POSEIDON covers all types of CPPs, including L-amino acids, D-amino acids, L- and D-amino acids, and non-natural amino acids (Fig. 2A). The composition of CPPs revealed that certain types of residues, such as arginine, lysine, and leucine, were more prominent in CPPs than in methionine, aspartate, tyrosine, and asparagine residues, which were not enriched in CPPs (Fig. 2C). The positively charged residues like arginine and lysine in POSEIDON interact with negatively charged cell membrane components, increasing cellular uptake, as shown in Fig. 2B. The amphiphilic nature of CPPs, owing to their cationic and hydrophobic residues, enhances their interactions with the cell membrane and improves cell penetration [38] or cargo interaction [39].

Fig. 2
figure 2

Representation of peptide composition in the POSEIDON database, raw data in blue, and benchmark data in red based on A chirality/modifications of CPP, B the type of amino acid, and C quantification of the amino acid composition of CPPs.
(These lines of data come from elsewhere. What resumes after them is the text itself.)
/-- Settles O46: the two ends of STOPPING by what they leave (`StopEnded`), the rest by their exact next states. -/
theorem stoppingEndsOrFaults : Obligations.StoppingEndsOrFaults := by
  refine ⟨fun s r st o hr hst hp hphase hle hstill => ?_, fun s h => runInStandstill_of_early h,
    fun s r st o hheld hr hst hp hphase hle => ?_, fun s h => ?_, fun s q r st h hr hphase hst => ?_,
    fun s q h hnot => ?_, fun s r st c start hheld hr hst hc hstart hphase hw hle => ?_, fun s h => ?_⟩
  · intro u
    have hu : u = endStopping s r := runInStandstill_of_standstill hr hphase hle hstill
    obtain ⟨hsegment, hcommand, hwritten, hnotices⟩ := endStopping_ended (r := r) hst hp
    rw [hu]
    exact ⟨endStopping_jobStep s r, rfl, hsegment, hcommand, hwritten, hnotices⟩
  · have hhappens := happens_of_whenDue (exec_stopTimeout_of_run hr) hheld ((stopDue_iff hr).2 ⟨hphase, hle⟩)
    obtain ⟨hsegment, hcommand, hwritten, hnotices⟩ := stopTimedOut_ended hr hst hp
    refine ⟨_, hhappens, stopTimedOut_jobStep s r, ?_, hsegment, hcommand, hwritten, hnotices⟩
    rw [stopTimedOut_eq hr hp]
  · cases hr : s.runIn.run with
    | none => simp only [exec, execStopTimeout, hr]
    | some r =>
      rw [exec_stopTimeout_of_run hr]
      exact congrArg Host.Outcome.next (whenDue_of_early (stopDue_iff hr) (h r hr) _)
  · exact answers_of_effect h rfl rfl
      (clearFaultA_of_faulted (s := dequeue s) hr hphase hst (resetWait_of_oldest (s := s) h.1))
  · exact answers_of_effect h rfl rfl (clearFaultA_of_not_faulted (s := dequeue s) hnot)
  · have hdue := (driveRefreshDue_iff s).2 ⟨r, start, hr, hstart, hphase, hw, hle⟩
    have hhappens := happens_of_whenDue (c := .driveRefresh) rfl hheld hdue
    rwa [repeatDrive_of_free hw hst hc] at hhappens
  · have hearly : s.driveRefreshDue = false := by
      rw [Bool.eq_false_iff, ne_eq, driveRefreshDue_iff]
      rintro ⟨r, start, hr, hstart, hphase, hw, hle⟩
      rcases h r start hr hstart with hf | hreset | hlt
      · exact hphase hf
      · exact hreset hw
      · omega
    exact congrArg Host.Outcome.next (whenDue_of_not_due hearly _)

end Sys2Proof.Machine
end

section
/-! What the Leak Sequencer's shared operations do, said once: the test changed, its timers, the outcome written and the
notice raised (R127 to R137). -/
namespace Sys2Proof.Machine

theorem updateTest_of_run {s : State} {r : LeakRun} (h : s.leak.run = some r) (f : LeakRun → LeakRun) :
    updateTest s f = s.setLeak { s.leak with run := some (f r) } := by simp only [updateTest, h]

/-- A timer of the leak test is due in its phase alone (R127 to R129, R131, R137). -/
theorem leakDue_iff (s : State) (phase : LeakPhase) (limit : LeakRun → Nat) : s.leakDue phase limit = true ↔
    ∃ r, s.leak.run = some r ∧ r.phase = phase ∧ limit r ≤ elapsed s.timeBase r.phaseStart := by
  unfold State.leakDue
  cases s.leak.run <;> simp

/-- The Unit List once the test's outcome stands in the record at BAY_B: written now, or before (R136, R137). -/
def State.leakSettled (s : State) (r : LeakRun) : State := if r.written then s else writeLeak s r

/-- The write of an outcome touches the Unit List alone. -/
theorem leakSettled_eq (s : State) (r : LeakRun) : s.leakSettled r = s.setUnits (s.leakSettled r).units := by
  unfold State.leakSettled writeLeak
  repeat' split
  all_goals rfl

theorem leakSettled_jobStep (s : State) (r : LeakRun) : JobStep s (s.leakSettled r) :=
  jobStep_ite (.refl s) (writeLeak_jobStep s r)

@[simp] theorem leakSettled_leak (s : State) (r : LeakRun) : (s.leakSettled r).leak = s.leak := by
  rw [leakSettled_eq]; rfl

@[simp] theorem raiseLeak_leak (s : State) (src : Source) (r : LeakRun) : (raiseLeak s src r).leak = s.leak := by
  unfold raiseLeak; split <;> rfl

end Sys2Proof.Machine
end

section
/-! What `State.ValveSound` speaks of, and the operations that leave it alone: one lemma per operation, beside its
`JobStep` of Laws/Jobs.lean. -/
namespace Sys2Proof.Machine

/-- What `State.ValveSound` speaks of: the phase of the leak test (absent in IDLE), whether valve commands are
suppressed, kind and number of the newest one, the one waiting in the slot, whether a station reset is in progress,
whether the Configuration Loader is loading, and whether a stand record is loaded. -/
structure ValveView where
  phase : Option LeakPhase
  suppressed : Bool
  last : Option ValveKind
  number : Nat
  slot : Option (Nat × ValveCommand)
  resetting : Bool
  loading : Bool
  stand : Bool

def State.valve (s : State) : ValveView :=
  { phase := s.leak.run.map LeakRun.phase, suppressed := s.leak.suppressed, last := s.leak.lastCommand,
    number := s.leak.commandNumber, slot := s.arbiter.valveSlot, resetting := s.requests.resetWait.isSome,
    loading := s.loader.loading, stand := s.stand.isSome }

/-- An operation of the jobs that leaves the Leak Sequencer and the valve slot alone. -/
theorem JobStep.valve {s t : State} (h : JobStep s t) (hleak : t.leak = s.leak)
    (hslot : t.arbiter.valveSlot = s.arbiter.valveSlot) : t.valve = s.valve := by
  simp only [State.valve, hleak, hslot, h.requests, h.loader, h.stand]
The data pertain to peptides without non-natural amino acids

This database provides peptide sequences that facilitate the retrieval of physicochemical properties that can be directly calculated from their primary sequences. Our dataset contained a significant number of peptides with lengths less than 10 amino acids (n = 821) and between 11 and 20 amino acids (n = 1,029), as shown in Fig. 3A. Most CPPs exhibit molecular weights ranging from 1 to 1.5 kDa. Both charge distribution and peptide length properties enable CPPs to interact with various cell-surface molecules, significantly influencing the selection of an entry pathway [40]. Among several influencing factors, such as the physicochemical properties of the peptide and its cargo, the internalization routes of CPPs are primarily directed towards two major pathways: endocytosis (an active or energy-dependent process) and membrane translocation (a direct or passive energy-independent process) [41]. Therefore, we analyzed the distribution of the cell lines, as they play a key role in peptide cell penetration. POSEIDON showed that more than 100 cell lines are associated with CPPs internalization. As shown in Fig. 3B, most CPPs were tested in HeLa cells (n = 597), followed by MCF7 (n = 162), A549 (n = 137), CHO (n = 97), CHO-K1 (n = 94), and HEK293T cells (n = 82). The diversity of cell lines ensures that CPP/cell line combinations can be analyzed using this database.

Fig. 3
figure 3

CPP features in both datasets (raw data in blue and benchmark data in red). A Length of peptide sequences in the database. B The 10 most used cell lines according to the dataset

Scientific studies have shown that there are various roles associated with CPPs, ranging from fluorophores to nucleic acids. Thus, cargoes associated with each peptide are available in POSEIDON. As expected, our dataset demonstrated that fluorescein isothiocyanate (FITC), fluorescein, and carboxyfluorescein were the cargoes most strongly associated with CPPs (Fig. 4A). As shown in Fig. 4B, most CPPs in the dataset were associated with fluorophores (n = 4,368), followed by small ligands (n = 795), nanoparticles (n = 633), proteins (n = 600), and nucleic acids (n = 471).

Fig. 4
figure 4

Distribution of CPPs in POSEIDON according to A cargo, B cargo type, C uptake evaluation methods, and D uptake units. A and B represent both datasets: raw data in blue and benchmark data in red

Flow cytometry was the most commonly employed method for uptake evaluation in this dataset, accounting for 1,349 entries, whereas fluorescence microscopy, fluorescence spectroscopy, and Fluorescence-Activated Cell Sorting (FACS) were employed for 289, 247, and 155 entries, respectively (Fig. 4C). However, as shown in Fig. 4D, there was a high degree of variability in the uptake units, and several studies used slight differences in identical uptake unit designations.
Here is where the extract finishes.